■ TASK OBJECTIVE:
Before you finish, make sure every line below has been written out exactly.

■ RAW DATA:
# # #
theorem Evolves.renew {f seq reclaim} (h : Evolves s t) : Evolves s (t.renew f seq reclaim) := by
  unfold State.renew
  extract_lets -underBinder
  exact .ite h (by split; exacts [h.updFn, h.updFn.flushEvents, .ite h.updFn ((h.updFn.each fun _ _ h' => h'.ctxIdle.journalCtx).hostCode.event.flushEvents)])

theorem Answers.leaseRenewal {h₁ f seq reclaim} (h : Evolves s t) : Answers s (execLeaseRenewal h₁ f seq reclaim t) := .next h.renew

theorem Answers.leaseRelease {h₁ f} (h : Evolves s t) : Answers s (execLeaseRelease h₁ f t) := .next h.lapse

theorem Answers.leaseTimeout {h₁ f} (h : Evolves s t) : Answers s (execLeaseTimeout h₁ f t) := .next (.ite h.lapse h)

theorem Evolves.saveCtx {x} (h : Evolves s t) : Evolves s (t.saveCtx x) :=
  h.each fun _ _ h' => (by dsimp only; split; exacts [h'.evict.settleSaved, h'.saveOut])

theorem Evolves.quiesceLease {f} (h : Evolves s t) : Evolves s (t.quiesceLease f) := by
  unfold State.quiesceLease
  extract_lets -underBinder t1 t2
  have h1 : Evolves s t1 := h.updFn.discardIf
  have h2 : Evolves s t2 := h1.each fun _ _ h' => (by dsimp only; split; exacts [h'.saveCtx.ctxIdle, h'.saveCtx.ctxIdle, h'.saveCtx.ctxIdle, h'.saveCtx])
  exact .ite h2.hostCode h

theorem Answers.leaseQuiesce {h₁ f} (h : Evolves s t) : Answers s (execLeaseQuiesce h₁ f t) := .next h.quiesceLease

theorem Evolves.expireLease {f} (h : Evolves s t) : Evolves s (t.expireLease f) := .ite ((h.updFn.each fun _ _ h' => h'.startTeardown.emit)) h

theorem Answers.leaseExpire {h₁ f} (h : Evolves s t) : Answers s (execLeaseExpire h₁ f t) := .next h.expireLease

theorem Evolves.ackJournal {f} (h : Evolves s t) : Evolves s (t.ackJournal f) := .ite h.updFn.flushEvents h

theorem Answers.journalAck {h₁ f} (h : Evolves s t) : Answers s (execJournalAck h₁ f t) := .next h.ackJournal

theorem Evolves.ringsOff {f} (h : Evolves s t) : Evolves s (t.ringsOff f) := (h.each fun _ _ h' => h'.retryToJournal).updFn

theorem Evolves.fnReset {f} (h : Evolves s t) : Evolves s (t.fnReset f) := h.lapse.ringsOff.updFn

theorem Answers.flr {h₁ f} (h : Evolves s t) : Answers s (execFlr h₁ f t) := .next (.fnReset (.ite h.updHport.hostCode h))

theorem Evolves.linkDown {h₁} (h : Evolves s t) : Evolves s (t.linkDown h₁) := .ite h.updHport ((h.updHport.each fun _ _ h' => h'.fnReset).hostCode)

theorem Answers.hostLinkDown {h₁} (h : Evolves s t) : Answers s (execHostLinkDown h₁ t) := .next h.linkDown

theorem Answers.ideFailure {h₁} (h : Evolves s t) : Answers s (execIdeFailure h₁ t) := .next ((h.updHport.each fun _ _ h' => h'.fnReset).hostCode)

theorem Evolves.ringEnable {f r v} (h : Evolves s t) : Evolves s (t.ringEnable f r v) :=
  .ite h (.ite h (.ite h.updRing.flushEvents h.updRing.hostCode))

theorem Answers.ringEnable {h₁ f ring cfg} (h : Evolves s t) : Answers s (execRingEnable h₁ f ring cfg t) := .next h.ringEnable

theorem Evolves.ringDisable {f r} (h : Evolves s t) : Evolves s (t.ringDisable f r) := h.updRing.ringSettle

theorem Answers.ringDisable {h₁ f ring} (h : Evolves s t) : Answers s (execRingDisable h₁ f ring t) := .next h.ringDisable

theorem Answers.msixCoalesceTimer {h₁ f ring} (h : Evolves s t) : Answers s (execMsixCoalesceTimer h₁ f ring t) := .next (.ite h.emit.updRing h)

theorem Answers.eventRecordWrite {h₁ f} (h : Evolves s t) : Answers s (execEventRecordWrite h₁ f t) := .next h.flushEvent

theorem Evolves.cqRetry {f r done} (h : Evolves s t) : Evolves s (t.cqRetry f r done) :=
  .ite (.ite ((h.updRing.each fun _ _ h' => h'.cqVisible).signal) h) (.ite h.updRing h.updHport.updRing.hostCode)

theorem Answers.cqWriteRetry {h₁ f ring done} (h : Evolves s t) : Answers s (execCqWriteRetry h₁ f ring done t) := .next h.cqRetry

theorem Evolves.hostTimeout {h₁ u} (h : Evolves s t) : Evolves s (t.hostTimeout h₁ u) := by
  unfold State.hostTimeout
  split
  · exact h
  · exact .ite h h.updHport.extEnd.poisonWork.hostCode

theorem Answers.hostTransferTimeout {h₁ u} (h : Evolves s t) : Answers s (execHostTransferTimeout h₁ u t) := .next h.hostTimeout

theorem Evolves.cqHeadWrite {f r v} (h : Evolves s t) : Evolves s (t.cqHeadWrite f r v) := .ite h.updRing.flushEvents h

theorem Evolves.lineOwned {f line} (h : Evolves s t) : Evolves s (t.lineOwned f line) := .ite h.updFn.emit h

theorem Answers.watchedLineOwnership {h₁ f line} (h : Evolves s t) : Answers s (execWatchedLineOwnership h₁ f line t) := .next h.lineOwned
# # #
■ SOLUTION TO THIS PROBLEM:
theorem Evolves.renew {f seq reclaim} (h : Evolves s t) : Evolves s (t.renew f seq reclaim) := by
  unfold State.renew
  extract_lets -underBinder
  exact .ite h (by split; exacts [h.updFn, h.updFn.flushEvents, .ite h.updFn ((h.updFn.each fun _ _ h' => h'.ctxIdle.journalCtx).hostCode.event.flushEvents)])

theorem Answers.leaseRenewal {h₁ f seq reclaim} (h : Evolves s t) : Answers s (execLeaseRenewal h₁ f seq reclaim t) := .next h.renew

theorem Answers.leaseRelease {h₁ f} (h : Evolves s t) : Answers s (execLeaseRelease h₁ f t) := .next h.lapse

theorem Answers.leaseTimeout {h₁ f} (h : Evolves s t) : Answers s (execLeaseTimeout h₁ f t) := .next (.ite h.lapse h)

theorem Evolves.saveCtx {x} (h : Evolves s t) : Evolves s (t.saveCtx x) :=
  h.each fun _ _ h' => (by dsimp only; split; exacts [h'.evict.settleSaved, h'.saveOut])

theorem Evolves.quiesceLease {f} (h : Evolves s t) : Evolves s (t.quiesceLease f) := by
  unfold State.quiesceLease
  extract_lets -underBinder t1 t2
  have h1 : Evolves s t1 := h.updFn.discardIf
  have h2 : Evolves s t2 := h1.each fun _ _ h' => (by dsimp only; split; exacts [h'.saveCtx.ctxIdle, h'.saveCtx.ctxIdle, h'.saveCtx.ctxIdle, h'.saveCtx])
  exact .ite h2.hostCode h

theorem Answers.leaseQuiesce {h₁ f} (h : Evolves s t) : Answers s (execLeaseQuiesce h₁ f t) := .next h.quiesceLease

theorem Evolves.expireLease {f} (h : Evolves s t) : Evolves s (t.expireLease f) := .ite ((h.updFn.each fun _ _ h' => h'.startTeardown.emit)) h

theorem Answers.leaseExpire {h₁ f} (h : Evolves s t) : Answers s (execLeaseExpire h₁ f t) := .next h.expireLease

theorem Evolves.ackJournal {f} (h : Evolves s t) : Evolves s (t.ackJournal f) := .ite h.updFn.flushEvents h

theorem Answers.journalAck {h₁ f} (h : Evolves s t) : Answers s (execJournalAck h₁ f t) := .next h.ackJournal

theorem Evolves.ringsOff {f} (h : Evolves s t) : Evolves s (t.ringsOff f) := (h.each fun _ _ h' => h'.retryToJournal).updFn

theorem Evolves.fnReset {f} (h : Evolves s t) : Evolves s (t.fnReset f) := h.lapse.ringsOff.updFn

theorem Answers.flr {h₁ f} (h : Evolves s t) : Answers s (execFlr h₁ f t) := .next (.fnReset (.ite h.updHport.hostCode h))

theorem Evolves.linkDown {h₁} (h : Evolves s t) : Evolves s (t.linkDown h₁) := .ite h.updHport ((h.updHport.each fun _ _ h' => h'.fnReset).hostCode)

theorem Answers.hostLinkDown {h₁} (h : Evolves s t) : Answers s (execHostLinkDown h₁ t) := .next h.linkDown

theorem Answers.ideFailure {h₁} (h : Evolves s t) : Answers s (execIdeFailure h₁ t) := .next ((h.updHport.each fun _ _ h' => h'.fnReset).hostCode)

theorem Evolves.ringEnable {f r v} (h : Evolves s t) : Evolves s (t.ringEnable f r v) :=
  .ite h (.ite h (.ite h.updRing.flushEvents h.updRing.hostCode))

theorem Answers.ringEnable {h₁ f ring cfg} (h : Evolves s t) : Answers s (execRingEnable h₁ f ring cfg t) := .next h.ringEnable

theorem Evolves.ringDisable {f r} (h : Evolves s t) : Evolves s (t.ringDisable f r) := h.updRing.ringSettle

theorem Answers.ringDisable {h₁ f ring} (h : Evolves s t) : Answers s (execRingDisable h₁ f ring t) := .next h.ringDisable

theorem Answers.msixCoalesceTimer {h₁ f ring} (h : Evolves s t) : Answers s (execMsixCoalesceTimer h₁ f ring t) := .next (.ite h.emit.updRing h)

theorem Answers.eventRecordWrite {h₁ f} (h : Evolves s t) : Answers s (execEventRecordWrite h₁ f t) := .next h.flushEvent

theorem Evolves.cqRetry {f r done} (h : Evolves s t) : Evolves s (t.cqRetry f r done) :=
  .ite (.ite ((h.updRing.each fun _ _ h' => h'.cqVisible).signal) h) (.ite h.updRing h.updHport.updRing.hostCode)

theorem Answers.cqWriteRetry {h₁ f ring done} (h : Evolves s t) : Answers s (execCqWriteRetry h₁ f ring done t) := .next h.cqRetry

theorem Evolves.hostTimeout {h₁ u} (h : Evolves s t) : Evolves s (t.hostTimeout h₁ u) := by
  unfold State.hostTimeout
  split
  · exact h
  · exact .ite h h.updHport.extEnd.poisonWork.hostCode

theorem Answers.hostTransferTimeout {h₁ u} (h : Evolves s t) : Answers s (execHostTransferTimeout h₁ u t) := .next h.hostTimeout

theorem Evolves.cqHeadWrite {f r v} (h : Evolves s t) : Evolves s (t.cqHeadWrite f r v) := .ite h.updRing.flushEvents h

theorem Evolves.lineOwned {f line} (h : Evolves s t) : Evolves s (t.lineOwned f line) := .ite h.updFn.emit h

theorem Answers.watchedLineOwnership {h₁ f line} (h : Evolves s t) : Answers s (execWatchedLineOwnership h₁ f line t) := .next h.lineOwned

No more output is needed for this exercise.